WorldCup98

Description
This dataset consists of all the requests made to the 1998 World Cup Web site between April 30, 1998 and July 26, 1998. During this period of time the site received 1,352,804,107 requests.

Format
The access logs from the 1998 World Cup Web site were originally in the Common Log Format. In order to reduce both the size of the logs and the analysis time the access logs were converted to a binary format (big endian = network order). Each entry in the binary log is a fixed size and represents a single request to the site. The format of a request in the binary log looks like:

struct request
{
  uint32_t timestamp;
  uint32_t clientID;
  uint32_t objectID;
  uint32_t size;
  uint8_t method;
  uint8_t status;
  uint8_t type;
  uint8_t server;
};

The fields of the request structure contain the following information:

timestamp - the time of the request, stored as the number of seconds since the Epoch.
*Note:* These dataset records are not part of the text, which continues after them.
-- ==== Sys2Proof/Machine/Thermal.lean ====
section
/-! DEFINITION. Sys2Proof/Machine/Thermal.lean: sensors, thresholds, throttling and the trip's decision (16_power_and_thermal.md R439 to R450). -/
namespace Sys2Proof.Machine

/-! ## Sensors (R439, R441) -/

/-- The neighbours of sensor n. -/
def nearOf (n : Nat) : List Nat :=
  [[1, 4, 5], [0, 2, 5], [1, 3, 6], [2, 6, 7], [0, 5, 8], [4, 6, 9], [5, 7, 10], [3, 6, 11], [4, 9, 12], [5, 8, 10], [6, 9, 11],
   [7, 10, 15], [8, 9, 13], [9, 12, 14], [10, 13, 15], [10, 11, 14]].getD n []

/-- The latest effective reading of sensor n. -/
def State.effOfSensor (s : State) (n : Nat) : Int := sx 8 (s.rd F.THM_SENS_TEMP n)
/-- Sensor n is excluded. -/
def State.excl (s : State) (n : Nat) : Bool := s.flag F.THM_SENS_EXCL n
/-- How many sensors are excluded. -/
def State.exclCount (s : State) : Nat := ((List.range 16).filter fun n => s.excl n).length

/-- The largest of a list of readings, or d of none. -/
def maxI (d : Int) : List Int → Int
  | [] => d
  | a :: l => l.foldl max a

/-- The middle reading of three. -/
def median3 (l : List Int) : Int :=
  match l with
  | [a, b, c] => max (min a b) (min (max a b) c)
  | _ => 0

/-- An eight-bit register field of a reading, which stops at the ends of its range (DESIGN CHOICE: notes/assumptions/27.md). -/
def tempField (t : Int) : Nat := wrapInt 8 (max (-128) (min 127 t))

/-- A raw reading that counts: the conversion succeeded within −40 to 150 °C. -/
def goodRaw (r : Option Int) : Option Int := r.filter fun t => decide (-40 ≤ t ∧ t ≤ 150)

/-- s with THM_STAT listing the excluded sensors. -/
def State.showExcl (s : State) : State :=
  s.wr F.THM_STAT_EXCL 0 ((List.range 16).foldl (fun a n => a + (if s.excl n then 2 ^ n else 0)) 0)

/-- s with the raw and effective readings of a sample; a failed conversion leaves its sensor's readings as they are. An excluded sensor takes the
maximum of its neighbours, an excluded neighbour with its value of the sample before. (DEDUCED: notes/assumptions/38.md.) -/
def State.takeReadings (s : State) (raw : List (Option Int)) : State :=
  let s1 := foldS (List.range 16) s fun t n =>
    match goodRaw (raw.getD n none) with
    | some v => t.wr F.THM_SENS_RAW n (tempField v)
    | none => t
  let own := fun (n : Nat) => if s1.excl n then s.effOfSensor n else sx 8 (s1.rd F.THM_SENS_RAW n)
  foldS (List.range 16) s1 fun t n =>
    t.wr F.THM_SENS_TEMP n (tempField (if s1.excl n then maxI 0 ((nearOf n).map own) else own n))

/-- s with each sensor tested against the median of its neighbours (R441): excluded after 16 samples in a row, untested with two or more excluded
neighbours. (DEDUCED: notes/assumptions/38.md.) -/
def State.testSensors (s : State) (raw : List (Option Int)) : State :=
  foldS (List.range 16) s fun t n =>
    if t.excl n || decide (2 ≤ ((nearOf n).filter fun k => s.excl k).length) then t
    else
      let odd := match goodRaw (raw.getD n none) with
        | some v => decide (8 < v - median3 ((nearOf n).map fun k => s.effOfSensor k) ∨ 8 < median3 ((nearOf n).map fun k => s.effOfSensor k) - v)
        | none => true
      let k := if odd then Store.get 0 t.power.sensBad n + 1 else 0
      let t1 : State := { t with power := { t.power with sensBad := Store.put 0 t.power.sensBad n (if 16 ≤ k then 0 else k) } }
      if 16 ≤ k then (t1.wr F.THM_SENS_EXCL n 1).emit Ev.SENSOR_EXCLUDED (Un.sensor n) 0 0 else t1

/-! ## Levels (R443, R444) -/

/-- The thermal level of clock c: 0 rill by the die, 1 to 4 the jet groups, 5 font, 6 rill by the stack. -/
def State.thmLvl (s : State) (c : Nat) : Nat := Store.get 0 s.power.lvls c
/-- s with it set. -/
def State.setThmLvl (s : State) (c l : Nat) : State := { s with power := { s.power with lvls := Store.put 0 s.power.lvls c l } }

/-- The sensors that govern clock c. -/
def governs (c : Nat) : List Nat :=
  if c = 0 then [0, 1, 2, 3, 4, 5, 6, 7, 12, 13, 14, 15] else if c < 5 then [7 + c] else [14]

/-- The reading that decides clock c's level. -/
def State.ruling (s : State) (c : Nat) : Int :=
  if c = 6 then sx 8 (s.rd F.SCH_STAT_STEMP 0) else maxI 0 ((governs c).map fun n => s.effOfSensor n)

/-- The throttle threshold of clock c. -/
def throttleOf (c : Nat) : Int := if c = 6 then 95 else 105

/-- The hysteresis. -/
def State.hyst (s : State) : Int := (s.rd F.THM_CFG_HYST 0 : Nat)

/-- s with THM_STAT showing the levels, THM_THROTTLE for each that changed, and the deliverable bandwidth: the rill clock takes the higher of die and
stack, and five excluded sensors hold the rill clock and every jet group at level 1 or higher (R441). (DEDUCED: notes/assumptions/38.md.) -/
def State.showLevels (s : State) : State :=
  let q := if 5 ≤ s.exclCount then 1 else 0
  let rill := Nat.max q (Nat.max (s.thmLvl 0) (s.thmLvl 6))
  let s1 := (s.wr F.THM_STAT_RILLLVL 0 rill).wrB F.THM_STAT_STACKTHR 0 (decide (0 < s.thmLvl 6))
  let s2 := if rill = s.rd F.THM_STAT_RILLLVL 0 then s1 else s1.emit Ev.THM_THROTTLE Un.inst 0 rill
  let old := s.rd F.THM_STAT_JETLVL 0
  let s3 := foldS (List.range 4) s2 fun t g =>
    let l := Nat.max q (t.thmLvl (g + 1))
    let t1 := t.wr F.THM_STAT_JETLVL 0 (setBits (t.rd F.THM_STAT_JETLVL 0) (2 * g + 1) (2 * g) l)
    if l = bits old (2 * g + 1) (2 * g) then t1 else t1.emit Ev.THM_THROTTLE Un.inst (g + 1) l
  s3.updDeliv

/-- s with the level of clock c after a reading (R444): 0 to 1 at the threshold, 1 to 2 at 6 °C above it for a die sensor's clock. (DEDUCED: notes/assumptions/38.md.) -/
def State.raiseLvl (s : State) (c : Nat) : State :=
  let t := s.ruling c
  let l := s.thmLvl c
  let l1 := if l = 0 && decide (throttleOf c ≤ t) then 1 else l
  let l2 := if l1 = 1 && c != 6 && decide (throttleOf c + 6 ≤ t) then 2 else l1
  if l2 = l then s
  else
    let s1 := s.setThmLvl c l2
    if c = 5 then s1.emit Ev.THM_THROTTLE Un.inst 5 l2 else s1

/-- THERMAL_LEVEL_TIMER (R444): clock clk's reading has stayed for 10 ms at level 1 at or above the threshold, at level 2 below it, or at level 1 at or
below the threshold less HYST. (DESIGN CHOICE: notes/assumptions/10.md.) -/
def execThermalLevelTimer (clk : Fin 7) (s : State) : Res :=
  let c := clk.val
  let t := s.ruling c
  let th := throttleOf c
  let l := s.thmLvl c
  let l1 := if l = 1 && decide (th ≤ t) then 2 else if l = 2 && decide (t < th) then 1 else if l = 1 && decide (t ≤ th - s.hyst) then 0 else l
  if l1 = l then .next s
  else
    let s1 := s.setThmLvl c l1
    .next (if c = 5 then s1.emit Ev.THM_THROTTLE Un.inst 5 l1 else s1.showLevels)

/-- s with the warning of sensor n raised or cleared (R443). (DEDUCED: notes/assumptions/38.md.) -/
def State.warnStep (s : State) (n : Nat) : State :=
  let t := s.effOfSensor n
  let was := s.power.warned.contains n
  if !was && decide (95 ≤ t) then
    ({ s with power := { s.power with warned := s.power.warned ++ [n] } } : State).emit Ev.THM_WARN (Un.sensor n) (wrapInt 48 t) 0
  else if was && decide (t ≤ 95 - s.hyst) then
    ({ s with power := { s.power with warned := s.power.warned.filter (· ≠ n) } } : State).emit Ev.THM_WARN_CLEAR (Un.sensor n) (wrapInt 48 t) 0
  else s

/-- s with MAXT and FAST brought up to date (R440). -/
def State.showTemps (s : State) : State :=
  let ts := (List.range 16).map fun n => s.effOfSensor n
  let shut : Int := (s.rd F.THM_CFG_SHUT 0 : Nat)
  let near := fun (th t : Int) => decide (th - 6 ≤ t ∧ t ≤ th + 6)
  (s.wr F.THM_STAT_MAXT 0 (tempField (maxI 0 ts))).wrB F.THM_STAT_FAST 0 (ts.any fun t => near 95 t || near 105 t || near shut t)

/-! ## The trip (R448 to R450) -/

/-- s with the trip that sensor n decides begun, its record written. (DEDUCED: notes/assumptions/38.md.) -/
def State.trip (s : State) (n : Nat) : State :=
  let peak := maxI 0 ((List.range 16).map fun k => s.effOfSensor k)
  let s1 := ((s.wr F.THM_TRIP_SENSOR 0 n).wr F.THM_TRIP_PEAK 0 (tempField peak)).wr F.THM_TRIP_LASTSEC 0 (s.wall / 1000000000 % 2 ^ 32)
  let s2 := s1.bump F.THM_TRIP_TRIPS 0 1
  let hour := s2.power.trips.filter fun w => decide (s2.wall < w + 3600000000000)
  ({ s2 with power := { s2.power with trips := hour ++ [s2.wall] } } : State).startTrip none

/-- s during a trip: the highest reading, a pad sensor above 125 °C (R449), and the temperature condition of the restart broken (R450). -/
def State.duringTrip (s : State) : State :=
  let ts := (List.range 16).map fun n => s.effOfSensor n
  let s1 := if s.power.region = none && decide (sx 8 (s.rd F.THM_TRIP_PEAK 0) < maxI 0 ts) then s.wr F.THM_TRIP_PEAK 0 (tempField (maxI 0 ts)) else s
  let bad := !s1.power.lost && (List.range 4).any fun n => decide (125 < s1.effOfSensor n)
  let s2 := if bad then ({ s1 with power := { s1.power with lost := true } } : State).emit Ev.STACK_RETENTION Un.inst 2 0 else s1
  if ts.any fun t => decide ((s2.power.shutAt : Int) < t + 25) then { s2 with power := { s2.power with cool := false } } else s2

/-- s with the trip decided where the readings call for it: one sensor at SHUT in two samples in a row, or two in one sample. (DEDUCED: notes/assumptions/38.md.) -/
def State.decideTrip (s : State) : State :=
  let shut : Int := (s.rd F.THM_CFG_SHUT 0 : Nat)
  let now := (List.range 16).filter fun n => decide (shut ≤ s.effOfSensor n)
  let twice := now.filter fun n => s.power.hot.contains n
  let s1 : State := { s with power := { s.power with hot := now } }
  if s1.power.shut ≠ 0 || s1.phase = 0 then s1
  else
    match twice, now with
    | n :: _, _ => s1.trip n
    | [], n :: _ :: _ => s1.trip n
    | _, _ => s1

/-- SENSOR_SAMPLE (R440): the sixteen raw readings of a sample. (DESIGN CHOICE: notes/assumptions/12.md.) -/
def execSensorSample (raw : List (Option Int)) (s : State) : Res :=
  let s1 := ((s.takeReadings raw).testSensors raw).showExcl
  let quorum := decide (5 ≤ s1.exclCount)
  let s2 := if quorum && !s1.power.quorum then s1.emit Ev.SENSOR_QUORUM Un.inst (s1.rd F.THM_STAT_EXCL 0) 0 else s1
  let s3 : State := { s2 with power := { s2.power with quorum := quorum } }
  let s4 := foldS (List.range 16) s3.showTemps fun t n => t.warnStep n
  let s5 := (foldS (List.range 6) s4 fun t c => t.raiseLvl c).showLevels
  let s6 := s5.decideTrip
  .next (if s6.power.shut ≠ 0 then s6.duringTrip else s6)

/-- TRIP_GATE_TIMEOUT (R448): 100 µs after the decision the domains are gated regardless. (DESIGN CHOICE: notes/assumptions/10.md.) -/
def execTripGateTimeout (s : State) : Res := .next (if s.power.shut = 1 then s.finishTrip else s)

/-- STACK_TEMP_READ (10_rills.md R295; R444): the hot state, the rill clock's stack level, and STACK_THROTTLE once in 1,000 readings above 95 °C. (DEDUCED: notes/assumptions/38.md.) -/
def execStackTempRead (reading : Option (BitVec 8)) (s : State) : Res :=
  let s1 := s.stackTemp reading
  match reading with
  | none => .next s1
  | some t =>
    let s2 := (s1.raiseLvl 6).showLevels
    if t.toInt ≤ 95 then .next { s2 with power := { s2.power with stackRun := 0 } }
    else
      let k := s2.power.stackRun
      let s3 : State := { s2 with power := { s2.power with stackRun := (k + 1) % 1000 } }
      .next (if k = 0 then s3.emit Ev.STACK_THROTTLE Un.inst (wrapInt 48 t.toInt) 0 else s3)

/-! ## Registers -/

/-- s after a write of THM_SENS[n] (R441): EXCL 1 returns the sensor to service. -/
def State.wThmSens (s : State) (n v : Nat) : State :=
  if F.THM_SENS_EXCL.of v = 1 then
    ({ (s.wr F.THM_SENS_EXCL n 0) with power := { s.power with sensBad := Store.put 0 s.power.sensBad n 0 } }).showExcl.showLevels
  else s

/-- SENSOR_RETURN (R441): a write of THM_SENS[n] with EXCL 1. -/
def execSensorReturn (n : Fin 16) (s : State) : Res := .next (s.hostWrite .THM_SENS n.val fun t => t.wThmSens n.val (2 ^ 16))

/-- s after a write of THM_CFG (R443): SHUT within 110 to 125, HYST not 0. -/
def State.wThmCfg (s : State) (v : Nat) : State :=
  let p := s.proposed .THM_CFG 0 v false
  let shut := F.THM_CFG_SHUT.of p
  match firstCode [(decide (shut < 110 ∨ 125 < shut), 1), (F.THM_CFG_HYST.of p == 0, 2)] with
  | 0 => s.storeReg .THM_CFG 0 v false
  | c => (s.wr F.THM_STAT_ERR 0 c).emit Ev.THM_CFG_REFUSED Un.inst c 0

end Sys2Proof.Machine
end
The timestamp has been converted to GMT to allow for portability. During the World Cup the local time was 2 hours ahead of GMT (+0200). In order to determine the local time, each timestamp must be adjusted by this amount.

clientID - a unique integer identifier for the client that issued the request (this may be a proxy); due to privacy concerns these mappings cannot be released; note that each clientID maps to exactly one IP address, and the mappings are preserved across the entire data set - that is if IP address 0.0.0.0 mapped to clientID X on day Y then any request in any of the data sets containing clientID X also came from IP address 0.0.0.0

objectID - a unique integer identifier for the requested URL; these mappings are also 1-to-1 and are preserved across the entire data set

size - the number of bytes in the response

method - the method contained in the client's request (e.g., GET).

status - this field contains two pieces of information; the 2 highest order bits contain the HTTP version indicated in the client's request (e.g., HTTP/1.0); the remaining 6 bits indicate the response status code (e.g., 200 OK).

type - the type of file requested (e.g., HTML, IMAGE, etc), generally based on the file extension (.html), or the presence of a parameter list (e.g., '?' indicates a DYNAMIC request). If the url ends with '/', it is considered a DIRECTORY.

server - indicates which server handled the request. The upper 3 bits indicate which region the server was at (e.g., SANTA CLARA, PLANO, HERNDON, PARIS); the remaining bits indicate which server at the site handled the request. All 8 bits can also be used to determine a unique server.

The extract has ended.